AIM looks east
Article Date: Dec 06 2005
A £140 million fundraising for Balkan property vehicle Equest leads the flood of Eastern European ventures that have recently unveiled plans to float on AIM.
This is part of the stampede of 30 companies that during the last two weeks of November announced their intention to join the market. This suggests December will be a bumper month for new AIM admissions, rounding off a record year, during which nearly 500 companies have floated on the London Stock Exchange’s junior market.
Equest Balkan Properties is currently in the throes of raising up to £140 million for a vehicle to back commercial property, primarily in Bulgaria and Romania, both of which are looking to join the European Union in 2007.
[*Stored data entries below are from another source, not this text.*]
-- ==== Sys2Proof/Machine/Reset.lean ====
section
/-!
DEFINITION. Power-up, resets and start-up (R11, R357, R384 to R387, R397, R447 to R450).
-/

namespace Sys2Proof.Machine

/-! ### Power-up and PORESET_N (R386) -/

/-- The device at its Reset values; the commands that wait and the model's own records stay. -/
def State.afresh (s : State) (supply : SupplySt) (smb : SmbSt) (jtag : JtagSt) : State :=
  { State.reset with pending := s.pending, fresh := s.fresh, out := s.out, encs := s.encs, supply := supply, smb := smb, jtag := jtag }

/-- VDD_AON_POWER_UP: the address straps are sampled when VDD_AON becomes good (R456, R461). -/
def State.powerUp (s : State) (strap : Nat) : State := s.afresh {} { strap := strap } {}

/-- Every trigger output ceases to be driven (R457). -/
def State.releasePins (s : State) : State :=
  s.each ((List.range 64).filter (fun k => s.on (TRG.PIN_CFG_DIR k))) (fun t k => t.emit (.pinOff k))

/-- VDD_AON_REMOVAL: everything is lost, quench included, and every output takes its state without supply (R374, R386, R450,
R457). -/
def State.powerLoss (s : State) : State := s.releasePins.afresh { aon := false } {} {}

/-- The SMBus target after PORESET_N: its registers take their Reset values; the readings, and what is kept since VDD_AON became
good, stay (R386, R461; log entry 41). -/
def SmbSt.afterPoreset (k : SmbSt) : SmbSt := { k with warn := 800, alertStatus := 0, alertMask := 15 }

/-- PORESET_ASSERT outside quench (R386, R387): the test access port and the board's supplies are no part of it. -/
def State.poreset (s : State) : State :=
  let k := s.supply
  s.releasePins.afresh { aon := k.aon, poresetLow := true, perstLow := k.perstLow, refclk := k.refclk, railsOut := k.railsOut, hot := k.hot }
    s.smb.afterPoreset s.jtag

/-- PORESET_RELEASE: a rail out of its range, by the monitor or by its reading, quenches at once (R450). -/
def State.poresetRelease (s : State) : State :=
  let t := { s with supply := { s.supply with poresetLow := false } }
  if t.supply.railsOut.isEmpty && t.powerGood then t else t.occur .pwr 0 0 0 true

/-- PLL_LOCK: the divided clocks start together (R384). -/
def State.pllLock (s : State) (us : Nat) : State :=
  if s.on CLK.CLK_STATUS_CRUCIBLE_LOCK then s
  else
    (((s.put CLK.CLK_STATUS_CRUCIBLE_LOCK 1).put CLK.CLK_STATUS_PEX_PLL_LOCK 1).put CLK.CLK_STATUS_REFCLK_OK 1).put CLK.LOCK_TIME us

/-- HBM_TRAINING_DONE (R397, R450). -/
def State.trainingDone (s : State) (h us : Nat) (ok : Bool) : State :=
  if s.supply.trained.contains h then s
  else
    let t := { s with supply := { s.supply with trained := h :: s.supply.trained } }
    let t := (t.putB (HBM.HBM_STATUS_TRAINED h) ok).put (HBM.HBM_STATUS_TRAIN_US h) us
    if ok then t else t.occur .hbm h 2 0 true

/-! ### PERST_N (R357, R386, R387) -/

/-- R387 keeps every register of the page. -/
def pageKept (p : Page) : Bool :=
  match p with
  | .clk => true | .pwr => true | .ladle => true | .qd => true
  | .dev => false | .time => false | .chk => false | .trg => false | .shot => false | .gate => false | .brg => false
  | .slice => false | .pour => false | .ring => false | .seam => false | .mould => false | .hbm => false | .pex => false
  | .cam => false | .msix => false | .pba => false

/-- The word at an address after PERST_N: kept fields stay, the others take their Reset values. Of a page that R387 keeps whole the
fault registers still follow R357, which names those that stay; its STATE, REFUSE_COUNT included, stays with the page (log
entries 59 and 60). -/
def perstWord (a : Nat) (w : Word) : Word :=
  match locate a with
  | none => resetWord a
  | some (p, _, o) =>
    let fault := (blockType p).isSome && decide (0x30 ≤ o) && decide (o < 0x60)
    if pageKept p && !fault && !(p == .pwr && decide (0x100 ≤ o) && decide (o < 0x140)) then w
    else
      let v := (fieldsAt a).foldl (fun (v : Word) f => if f.keep then setBits v f.hi f.lo (getBits w f.hi f.lo) else v) (resetWord a)
      if (p == .slice || p == .hbm || p == .ladle) && o == 0x40 then setBits v 31 30 (getBits w 31 30) else v

/-- Registers after PERST_N. -/
def perstRegs (l : List (Nat × Word)) : List (Nat × Word) :=
  l.foldl (fun acc x => tput acc x.1 (perstWord x.1 x.2) (resetWord x.1)) []

/-- What stops at PERST_N before the registers change (R387, R312). -/
def State.perstStop (s : State) : State :=
  let t := s.each s.links (fun (t : State) (p : Nat × LinkSt) => t.dropRiser p.1)
  let t := t.endStrobes.releasePins
  let t := t.each ((List.range 4).filter (fun u => t.on (HDR.CTRL_ENABLE (seamPage u)))) State.seamStop
  let t := t.each ((List.range 8).filter (fun m => t.on (HDR.CTRL_ENABLE (mouldPage m)))) State.mouldStop
  let t := t.each (List.range 45) State.loseProducer
  t.abandonDeliveries

/-- A queue that is fenced at PERST_N is left empty and enabled (R387). -/
def State.unfenceQueues (s : State) : State :=
  s.each (s.regs.filter (fun p => match locate p.1 with | some (.qd, _, o) => o == 0xC | _ => false)) (fun t p =>
    match locate p.1 with
    | some (_, q, _) => if t.on (QD.Q_STATUS_FENCED q) then (t.put (QD.Q_STATUS_FENCED q) 0).put (QD.Q_CFG_EN q) 1 else t
    | none => t)

/-- Domains that DOMAIN_OFF no longer holds off switch on again (R397). -/
def State.domainsOn (s : State) : State :=
  let offs := (List.range 326).filter (fun d => switchable d && !s.domainReady d)
  { s with supply := { s.supply with switching := offs.map (fun d => (d, true)) } }

/-- Slices are ON again, but for those whose fence stays (R357, R404). -/
def State.slicesOn (s : State) : State :=
  s.each (List.range 33) (fun t k => if t.sliceFenced k then t.sliceOff k else t.sliceSwitch k true)

/-- PERST_ASSERT outside quench. -/
def State.perst (s : State) : State :=
  let t := s.perstStop
  let faults : FaultSt := { t.faults with esc := [], armed := [] }
  let t := { t with
    supply := { t.supply with perstLow := true }, regs := perstRegs t.regs, latches := [], cfg := {},
    time := { t.time with f := 0, first := true }, gates := [], links := [], engines := [], cams := [], slices := [],
    seams := [], moulds := [], timers := [], strobes := [], prods := [], rings := [], loads := [], chks := [], faults := faults,
    records := t.records.map (fun (p : Nat × Rec) => (p.1, { p.2 with frameOpen := false })) }
  let t := t.unfenceQueues.domainsOn.slicesOn
  t.peerReset (t.faults.xings.map (fun p => p.1 / 2 * 4096))

/-- PERST_N goes low: in quench it retrains the link and nothing else (R373). -/
def State.perstAssert (s : State) : State :=
  if s.running && !s.supply.perstLow then s.perst else { s with supply := { s.supply with perstLow := true } }

/-- PERST_N goes high: a unit whose condition site is still live is fenced again at once (R357). -/
def State.perstRelease (s : State) : State :=
  let t := { s with supply := { s.supply with perstLow := false } }
  if !s.running then t
  else
    t.each t.faults.live (fun t l =>
      match hdrPage l.page with
      | some (p, n) =>
        if t.siteClass l.page l.bit = 1 then t.each ((siteUnits p n l.bit l.detail).filter FUnit.fenceable) State.fenceUnit else t
      | none => t)

/-! ### The commands -/

/-- VDD_AON_POWER_UP. -/
def execVddAonPowerUp (strap : Fin 4) (s : State) : Host.Outcome State Fault Refusal :=
  .next (s.when (!s.supply.aon) (·.powerUp strap))
/-- VDD_AON_REMOVAL. -/
def execVddAonRemoval (s : State) : Host.Outcome State Fault Refusal := .next s.powerLoss
/-- PORESET_ASSERT: in quench it has no effect (R373). -/
def execPoresetAssert (s : State) : Host.Outcome State Fault Refusal :=
  .next (s.when (s.supply.aon && !s.quenched) (·.poreset))
/-- PORESET_RELEASE. -/
def execPoresetRelease (s : State) : Host.Outcome State Fault Refusal :=
  .next (s.when (s.supply.aon && s.supply.poresetLow) (·.poresetRelease))
/-- PLL_LOCK. -/
def execPllLock (us : Fin 65536) (s : State) : Host.Outcome State Fault Refusal :=
  .next (s.when (s.awake && !s.quenched && s.supply.refclk) (·.pllLock us))
/-- HBM_TRAINING_DONE. -/
def execHbmTrainingDone (h : Fin 4) (us : Fin 65536) (ok : Bool) (s : State) : Host.Outcome State Fault Refusal :=
  .next (s.when s.running (·.trainingDone h us ok))
/-- PERST. -/
def execPerst (s : State) : Host.Outcome State Fault Refusal := .next (s.when s.supply.aon (·.perstAssert))
/-- PERST_RELEASE. -/
def execPerstRelease (s : State) : Host.Outcome State Fault Refusal :=
  .next (s.when (s.supply.aon && s.supply.perstLow) (·.perstRelease))

end Sys2Proof.Machine
end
The company, registered in the Isle of Man for tax purposes, will also consider investing in more volatile jurisdictions such as Albania and the successor states to Yugoslavia, such as Croatia, Serbia, Bosnia Herzegovina, Montenegro and FYR Macedonia. Turkey is another possibility.
Equest, chaired by cross-bench peer Lord St John of Bletso, follows the wave of property concerns, such as Black Sea Property Fund and Orchid Developments, which floated in the summer looking to invest in residential and leisure buildings in Bulgaria.
Equest instead will look to back industrial, office and retail assets, principally near Sofia and Bucharest. The entity’s investment manager, Equest Capital Management, has already identified 14 possible projects, requiring £134 million of capital investment.
Petri Karjalainen, Equest’s managing partner, commented: ‘We should be fully invested within 12 months.’
The company, which boasts Bulgaria’s former foreign minister Solomon Passy as a director, intends to pay a dividend yield of 7.5 per cent. The placing, sponsored by Oriel Securities, will give the company an initial valuation of £190 million if fully subscribed.
A string of other Eastern European property ventures are also considering AIM fundraisings. Dutch company Engel East Europe wants to attract £30 million and Cypriot-registered XXI Century Investments Public, valued at £100 million, aims to back real estate in the Ukraine.